TASK TO COMPLETE ::
Determine how many lines of the listing below hold the string "isWritten", then state that number alone.

DATA EXTRACT ::
---+---
-- ==== Sys2Proof/Machine/Flags.lean ====
section
/-! DEFINITION. The block has no status flags and no condition codes (R19). What stands in their place is what operations test before
they act: whether registers are written (R74, R83, R110). -/

namespace Sys2Proof.Machine

/-- `table[0]` is written: a `BUILD` has been done since the last `RESET` (R74). -/
def State.buildDone (s : State) : Bool := (s.table.read 0).isWritten

/-- `PERIOD`, `CHX` and `CHY` are written: the timer is configured and produces boundaries (R83, C8). -/
def State.timerConfigured (s : State) : Bool := s.period.isWritten && s.chX.isWritten && s.chY.isWritten

/-- Entries `0 .. n-1` are all written. -/
def Memory.writtenBelow (m : Memory) (n : Nat) : Bool :=
  match n with
  | 0 => true
  | n + 1 => (m.read n).isWritten && m.writtenBelow n

/-- All of `table[0 .. STEPS-1]`, `PERIOD`, `CHX`, `CHY`, `ACTX`, `ACTY` are written (R110). -/
def State.initialised (s : State) : Bool :=
  s.table.writtenBelow s.cfg.steps.toNat && s.period.isWritten && s.chX.isWritten && s.chY.isWritten
    && s.actX.isWritten && s.actY.isWritten

/-- The input constraints of `BUILD` in a block with configuration `c` (R70, R73). -/
def buildAdmitted (c : Config) (min max steps : Word) : Bool :=
  decide (min.toNat < max.toNat) && decide (0 < steps.toNat) && decide (steps = c.steps)

end Sys2Proof.Machine
end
---+---
SOLVED PROBLEM ::
5